Data Start Marker

@[simp] theorem State.setMedia_pending (s : State) (m : Media) : (s.setMedia m).pending = s.pending := rfl
@[simp] theorem State.setMedia_freeCtr (s : State) (m : Media) : (s.setMedia m).freeCtr = s.freeCtr := rfl
@[simp] theorem State.setMedia_out (s : State) (m : Media) : (s.setMedia m).out = s.out := rfl
@[simp] theorem State.setMedia_now (s : State) (m : Media) : (s.setMedia m).now = s.now := rfl
@[simp] theorem State.setMedia_regs (s : State) (m : Media) : (s.setMedia m).regs = s.regs := rfl
@[simp] theorem State.setMedia_fuseArray (s : State) (m : Media) : (s.setMedia m).fuseArray = s.fuseArray := rfl
@[simp] theorem State.setMedia_fuses (s : State) (m : Media) : (s.setMedia m).fuses = s.fuses := rfl
@[simp] theorem State.setMedia_evt (s : State) (m : Media) : (s.setMedia m).evt = s.evt := rfl
@[simp] theorem State.setMedia_errlog (s : State) (m : Media) : (s.setMedia m).errlog = s.errlog := rfl
@[simp] theorem State.setMedia_backup (s : State) (m : Media) : (s.setMedia m).backup = s.backup := rfl
@[simp] theorem State.setMedia_flash (s : State) (m : Media) : (s.setMedia m).flash = s.flash := rfl
@[simp] theorem State.setMedia_boot (s : State) (m : Media) : (s.setMedia m).boot = s.boot := rfl
@[simp] theorem State.setMedia_trustKept (s : State) (m : Media) : (s.setMedia m).trustKept = s.trustKept := rfl
@[simp] theorem State.setMedia_trust (s : State) (m : Media) : (s.setMedia m).trust = s.trust := rfl
@[simp] theorem State.setMedia_power (s : State) (m : Media) : (s.setMedia m).power = s.power := rfl
@[simp] theorem State.setMedia_rst (s : State) (m : Media) : (s.setMedia m).rst = s.rst := rfl
@[simp] theorem State.setMedia_links (s : State) (m : Media) : (s.setMedia m).links = s.links := rfl
@[simp] theorem State.setMedia_pins (s : State) (m : Media) : (s.setMedia m).pins = s.pins := rfl
@[simp] theorem State.setMedia_sideband (s : State) (m : Media) : (s.setMedia m).sideband = s.sideband := rfl
@[simp] theorem State.setMedia_nand (s : State) (m : Media) : (s.setMedia m).nand = s.nand := rfl
@[simp] theorem State.setMedia_streamEng (s : State) (m : Media) : (s.setMedia m).streamEng = s.streamEng := rfl
@[simp] theorem State.setMedia_decode (s : State) (m : Media) : (s.setMedia m).decode = s.decode := rfl
@[simp] theorem State.setMedia_text (s : State) (m : Media) : (s.setMedia m).text = s.text := rfl
@[simp] theorem State.setMedia_mgr (s : State) (m : Media) : (s.setMedia m).mgr = s.mgr := rfl
@[simp] theorem State.setMedia_field (s : State) (m : Media) : (s.setMedia m).field = s.field := rfl
@[simp] theorem State.setMedia_sync (s : State) (m : Media) : (s.setMedia m).sync = s.sync := rfl
@[simp] theorem State.setMedia_obs (s : State) (m : Media) : (s.setMedia m).obs = s.obs := rfl
@[simp] theorem State.setMedia_cmp (s : State) (m : Media) : (s.setMedia m).cmp = s.cmp := rfl
@[simp] theorem State.setMedia_yqi (s : State) (m : Media) : (s.setMedia m).yqi = s.yqi := rfl
@[simp] theorem State.setMedia_gnoz (s : State) (m : Media) : (s.setMedia m).gnoz = s.gnoz := rfl
@[simp] theorem State.setMedia_pools (s : State) (m : Media) : (s.setMedia m).pools = s.pools := rfl
@[simp] theorem State.setMedia_egress (s : State) (m : Media) : (s.setMedia m).egress = s.egress := rfl
@[simp] theorem State.setMedia_shadow (s : State) (m : Media) : (s.setMedia m).shadow = s.shadow := rfl
@[simp] theorem State.setMedia_group (s : State) (m : Media) : (s.setMedia m).group = s.group := rfl
@[simp] theorem State.setMedia_groupRecord (s : State) (m : Media) : (s.setMedia m).groupRecord = s.groupRecord := rfl
@[simp] theorem State.setMedia_bulkMem (s : State) (m : Media) : (s.setMedia m).bulkMem = s.bulkMem := rfl
@[simp] theorem State.setMedia_hostMem (s : State) (m : Media) : (s.setMedia m).hostMem = s.hostMem := rfl

@[simp] theorem State.setBits_pending (s : State) (off lo len x : Nat) : (s.setBits off lo len x).pending = s.pending := rfl
@[simp] theorem State.setBits_freeCtr (s : State) (off lo len x : Nat) : (s.setBits off lo len x).freeCtr = s.freeCtr := rfl
@[simp] theorem State.setBits_out (s : State) (off lo len x : Nat) : (s.setBits off lo len x).out = s.out := rfl
@[simp] theorem State.setBits_now (s : State) (off lo len x : Nat) : (s.setBits off lo len x).now = s.now := rfl
@[simp] theorem State.setBits_fuseArray (s : State) (off lo len x : Nat) : (s.setBits off lo len x).fuseArray = s.fuseArray := rfl
@[simp] theorem State.setBits_fuses (s : State) (off lo len x : Nat) : (s.setBits off lo len x).fuses = s.fuses := rfl
@[simp] theorem State.setBits_evt (s : State) (off lo len x : Nat) : (s.setBits off lo len x).evt = s.evt := rfl
@[simp] theorem State.setBits_errlog (s : State) (off lo len x : Nat) : (s.setBits off lo len x).errlog = s.errlog := rfl
@[simp] theorem State.setBits_backup (s : State) (off lo len x : Nat) : (s.setBits off lo len x).backup = s.backup := rfl
@[simp] theorem State.setBits_flash (s : State) (off lo len x : Nat) : (s.setBits off lo len x).flash = s.flash := rfl
@[simp] theorem State.setBits_boot (s : State) (off lo len x : Nat) : (s.setBits off lo len x).boot = s.boot := rfl
@[simp] theorem State.setBits_trustKept (s : State) (off lo len x : Nat) : (s.setBits off lo len x).trustKept = s.trustKept := rfl
@[simp] theorem State.setBits_trust (s : State) (off lo len x : Nat) : (s.setBits off lo len x).trust = s.trust := rfl
@[simp] theorem State.setBits_power (s : State) (off lo len x : Nat) : (s.setBits off lo len x).power = s.power := rfl
@[simp] theorem State.setBits_rst (s : State) (off lo len x : Nat) : (s.setBits off lo len x).rst = s.rst := rfl
@[simp] theorem State.setBits_links (s : State) (off lo len x : Nat) : (s.setBits off lo len x).links = s.links := rfl
@[simp] theorem State.setBits_pins (s : State) (off lo len x : Nat) : (s.setBits off lo len x).pins = s.pins := rfl
@[simp] theorem State.setBits_sideband (s : State) (off lo len x : Nat) : (s.setBits off lo len x).sideband = s.sideband := rfl
@[simp] theorem State.setBits_nand (s : State) (off lo len x : Nat) : (s.setBits off lo len x).nand = s.nand := rfl
@[simp] theorem State.setBits_media (s : State) (off lo len x : Nat) : (s.setBits off lo len x).media = s.media := rfl
@[simp] theorem State.setBits_streamEng (s : State) (off lo len x : Nat) : (s.setBits off lo len x).streamEng = s.streamEng := rfl
@[simp] theorem State.setBits_decode (s : State) (off lo len x : Nat) : (s.setBits off lo len x).decode = s.decode := rfl
@[simp] theorem State.setBits_text (s : State) (off lo len x : Nat) : (s.setBits off lo len x).text = s.text := rfl
@[simp] theorem State.setBits_mgr (s : State) (off lo len x : Nat) : (s.setBits off lo len x).mgr = s.mgr := rfl
@[simp] theorem State.setBits_field (s : State) (off lo len x : Nat) : (s.setBits off lo len x).field = s.field := rfl
@[simp] theorem State.setBits_sync (s : State) (off lo len x : Nat) : (s.setBits off lo len x).sync = s.sync := rfl
@[simp] theorem State.setBits_obs (s : State) (off lo len x : Nat) : (s.setBits off lo len x).obs = s.obs := rfl
@[simp] theorem State.setBits_cmp (s : State) (off lo len x : Nat) : (s.setBits off lo len x).cmp = s.cmp := rfl
@[simp] theorem State.setBits_yqi (s : State) (off lo len x : Nat) : (s.setBits off lo len x).yqi = s.yqi := rfl
@[simp] theorem State.setBits_gnoz (s : State) (off lo len x : Nat) : (s.setBits off lo len x).gnoz = s.gnoz := rfl
@[simp] theorem State.setBits_pools (s : State) (off lo len x : Nat) : (s.setBits off lo len x).pools = s.pools := rfl
@[simp] theorem State.setBits_egress (s : State) (off lo len x : Nat) : (s.setBits off lo len x).egress = s.egress := rfl
@[simp] theorem State.setBits_shadow (s : State) (off lo len x : Nat) : (s.setBits off lo len x).shadow = s.shadow := rfl
@[simp] theorem State.setBits_group (s : State) (off lo len x : Nat) : (s.setBits off lo len x).group = s.group := rfl
@[simp] theorem State.setBits_groupRecord (s : State) (off lo len x : Nat) : (s.setBits off lo len x).groupRecord = s.groupRecord := rfl
@[simp] theorem State.setBits_bulkMem (s : State) (off lo len x : Nat) : (s.setBits off lo len x).bulkMem = s.bulkMem := rfl
@[simp] theorem State.setBits_hostMem (s : State) (off lo len x : Nat) : (s.setBits off lo len x).hostMem = s.hostMem := rfl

Data End Marker

* _How to complete this task_:
Will you return exactly the lines above from the one with "m).hostMem = s.hostMem := rfl" down to the one with "x).pending = s.pending := rfl", counting both as part of the range?

* _Answer to this problem_:
@[simp] theorem State.setMedia_hostMem (s : State) (m : Media) : (s.setMedia m).hostMem = s.hostMem := rfl

@[simp] theorem State.setBits_pending (s : State) (off lo len x : Nat) : (s.setBits off lo len x).pending = s.pending := rfl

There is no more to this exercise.